Dataset entries
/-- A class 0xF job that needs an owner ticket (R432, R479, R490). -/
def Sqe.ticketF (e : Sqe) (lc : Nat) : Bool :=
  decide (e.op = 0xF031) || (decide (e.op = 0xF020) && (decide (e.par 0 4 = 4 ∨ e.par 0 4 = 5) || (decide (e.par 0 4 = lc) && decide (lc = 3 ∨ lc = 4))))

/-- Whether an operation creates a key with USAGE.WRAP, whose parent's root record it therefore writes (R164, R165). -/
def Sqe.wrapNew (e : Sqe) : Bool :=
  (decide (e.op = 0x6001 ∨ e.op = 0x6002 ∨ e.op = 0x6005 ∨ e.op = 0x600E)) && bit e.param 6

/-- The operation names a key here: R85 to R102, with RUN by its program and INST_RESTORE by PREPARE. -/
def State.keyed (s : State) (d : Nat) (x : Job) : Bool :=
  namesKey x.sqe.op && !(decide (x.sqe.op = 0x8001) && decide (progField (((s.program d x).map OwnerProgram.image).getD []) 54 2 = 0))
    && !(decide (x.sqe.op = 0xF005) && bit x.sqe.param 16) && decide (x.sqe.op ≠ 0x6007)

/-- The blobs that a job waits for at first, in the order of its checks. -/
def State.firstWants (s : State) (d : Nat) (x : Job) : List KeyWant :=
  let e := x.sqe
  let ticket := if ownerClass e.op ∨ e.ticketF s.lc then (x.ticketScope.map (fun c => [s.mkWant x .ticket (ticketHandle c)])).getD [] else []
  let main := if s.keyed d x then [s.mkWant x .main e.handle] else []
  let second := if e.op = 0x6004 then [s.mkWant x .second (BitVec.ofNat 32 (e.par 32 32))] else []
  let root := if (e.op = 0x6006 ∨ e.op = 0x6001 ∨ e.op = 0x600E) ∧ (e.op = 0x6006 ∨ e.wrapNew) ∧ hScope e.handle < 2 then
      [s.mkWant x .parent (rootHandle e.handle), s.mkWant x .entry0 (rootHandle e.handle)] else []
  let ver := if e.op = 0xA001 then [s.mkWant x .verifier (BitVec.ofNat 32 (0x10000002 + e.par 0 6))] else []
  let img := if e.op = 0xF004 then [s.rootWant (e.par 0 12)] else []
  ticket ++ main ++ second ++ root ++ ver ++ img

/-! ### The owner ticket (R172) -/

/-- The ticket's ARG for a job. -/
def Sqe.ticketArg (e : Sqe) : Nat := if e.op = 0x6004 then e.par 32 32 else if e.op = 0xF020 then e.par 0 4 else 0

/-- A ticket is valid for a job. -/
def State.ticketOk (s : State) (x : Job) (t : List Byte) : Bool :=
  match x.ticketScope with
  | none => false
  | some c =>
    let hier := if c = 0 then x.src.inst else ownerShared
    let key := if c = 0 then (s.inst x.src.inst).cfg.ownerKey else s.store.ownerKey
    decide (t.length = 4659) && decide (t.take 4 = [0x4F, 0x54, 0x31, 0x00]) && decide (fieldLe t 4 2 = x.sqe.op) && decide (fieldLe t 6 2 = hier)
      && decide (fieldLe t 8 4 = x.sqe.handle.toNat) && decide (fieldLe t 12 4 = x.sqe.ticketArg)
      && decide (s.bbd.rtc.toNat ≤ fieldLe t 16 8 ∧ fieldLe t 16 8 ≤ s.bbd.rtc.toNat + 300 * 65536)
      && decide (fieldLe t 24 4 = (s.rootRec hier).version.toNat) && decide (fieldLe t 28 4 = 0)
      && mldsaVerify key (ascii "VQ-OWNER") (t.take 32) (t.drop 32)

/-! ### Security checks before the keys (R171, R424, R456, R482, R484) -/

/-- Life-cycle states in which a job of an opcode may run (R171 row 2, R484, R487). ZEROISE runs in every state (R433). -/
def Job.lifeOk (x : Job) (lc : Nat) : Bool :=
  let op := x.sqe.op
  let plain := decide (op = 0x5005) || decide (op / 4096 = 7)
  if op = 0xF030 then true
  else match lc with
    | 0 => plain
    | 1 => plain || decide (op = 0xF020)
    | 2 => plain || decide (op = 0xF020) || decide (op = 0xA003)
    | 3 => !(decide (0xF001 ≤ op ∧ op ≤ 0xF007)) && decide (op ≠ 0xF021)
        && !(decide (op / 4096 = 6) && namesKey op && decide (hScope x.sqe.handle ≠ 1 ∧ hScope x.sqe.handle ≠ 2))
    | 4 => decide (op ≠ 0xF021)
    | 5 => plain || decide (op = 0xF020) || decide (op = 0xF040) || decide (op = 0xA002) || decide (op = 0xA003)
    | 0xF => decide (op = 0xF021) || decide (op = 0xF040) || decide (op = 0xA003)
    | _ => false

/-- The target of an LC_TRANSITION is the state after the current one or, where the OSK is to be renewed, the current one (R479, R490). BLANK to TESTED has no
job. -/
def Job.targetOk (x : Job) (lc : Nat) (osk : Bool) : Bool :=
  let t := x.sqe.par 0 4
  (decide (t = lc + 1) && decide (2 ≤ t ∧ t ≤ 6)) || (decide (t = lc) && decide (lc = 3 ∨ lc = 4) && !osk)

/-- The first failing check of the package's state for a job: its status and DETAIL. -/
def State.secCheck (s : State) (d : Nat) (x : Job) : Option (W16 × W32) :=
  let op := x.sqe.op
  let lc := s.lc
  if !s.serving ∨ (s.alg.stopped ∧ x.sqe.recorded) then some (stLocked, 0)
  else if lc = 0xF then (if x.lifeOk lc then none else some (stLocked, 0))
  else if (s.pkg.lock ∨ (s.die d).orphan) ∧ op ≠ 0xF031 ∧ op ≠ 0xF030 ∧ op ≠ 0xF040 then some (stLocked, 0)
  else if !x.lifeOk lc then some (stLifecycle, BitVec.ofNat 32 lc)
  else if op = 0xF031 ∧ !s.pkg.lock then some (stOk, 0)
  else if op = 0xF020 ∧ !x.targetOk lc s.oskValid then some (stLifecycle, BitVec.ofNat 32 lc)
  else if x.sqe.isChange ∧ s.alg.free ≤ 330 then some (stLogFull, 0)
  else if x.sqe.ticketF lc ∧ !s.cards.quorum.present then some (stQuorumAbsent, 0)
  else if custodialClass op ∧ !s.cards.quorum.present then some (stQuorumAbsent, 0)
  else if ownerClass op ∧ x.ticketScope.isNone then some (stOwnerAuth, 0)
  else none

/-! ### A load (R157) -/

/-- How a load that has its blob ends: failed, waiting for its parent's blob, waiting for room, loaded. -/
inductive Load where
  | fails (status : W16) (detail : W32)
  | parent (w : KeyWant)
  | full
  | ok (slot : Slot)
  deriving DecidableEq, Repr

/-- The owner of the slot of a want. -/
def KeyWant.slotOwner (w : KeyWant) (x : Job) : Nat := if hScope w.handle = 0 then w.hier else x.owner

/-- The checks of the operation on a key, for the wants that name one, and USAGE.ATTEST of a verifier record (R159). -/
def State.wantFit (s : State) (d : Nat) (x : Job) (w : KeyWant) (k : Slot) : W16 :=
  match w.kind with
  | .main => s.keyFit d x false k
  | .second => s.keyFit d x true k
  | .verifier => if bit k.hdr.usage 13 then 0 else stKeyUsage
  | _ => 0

• _INSTRUCTIONS TO FOLLOW_
From the line containing "s.keyFit d x true k" through the last line of the records above, reproduce every line exactly.

• _SOLUTION TO THE PROBLEM_
  | .second => s.keyFit d x true k
  | .verifier => if bit k.hdr.usage 13 then 0 else stKeyUsage
  | _ => 0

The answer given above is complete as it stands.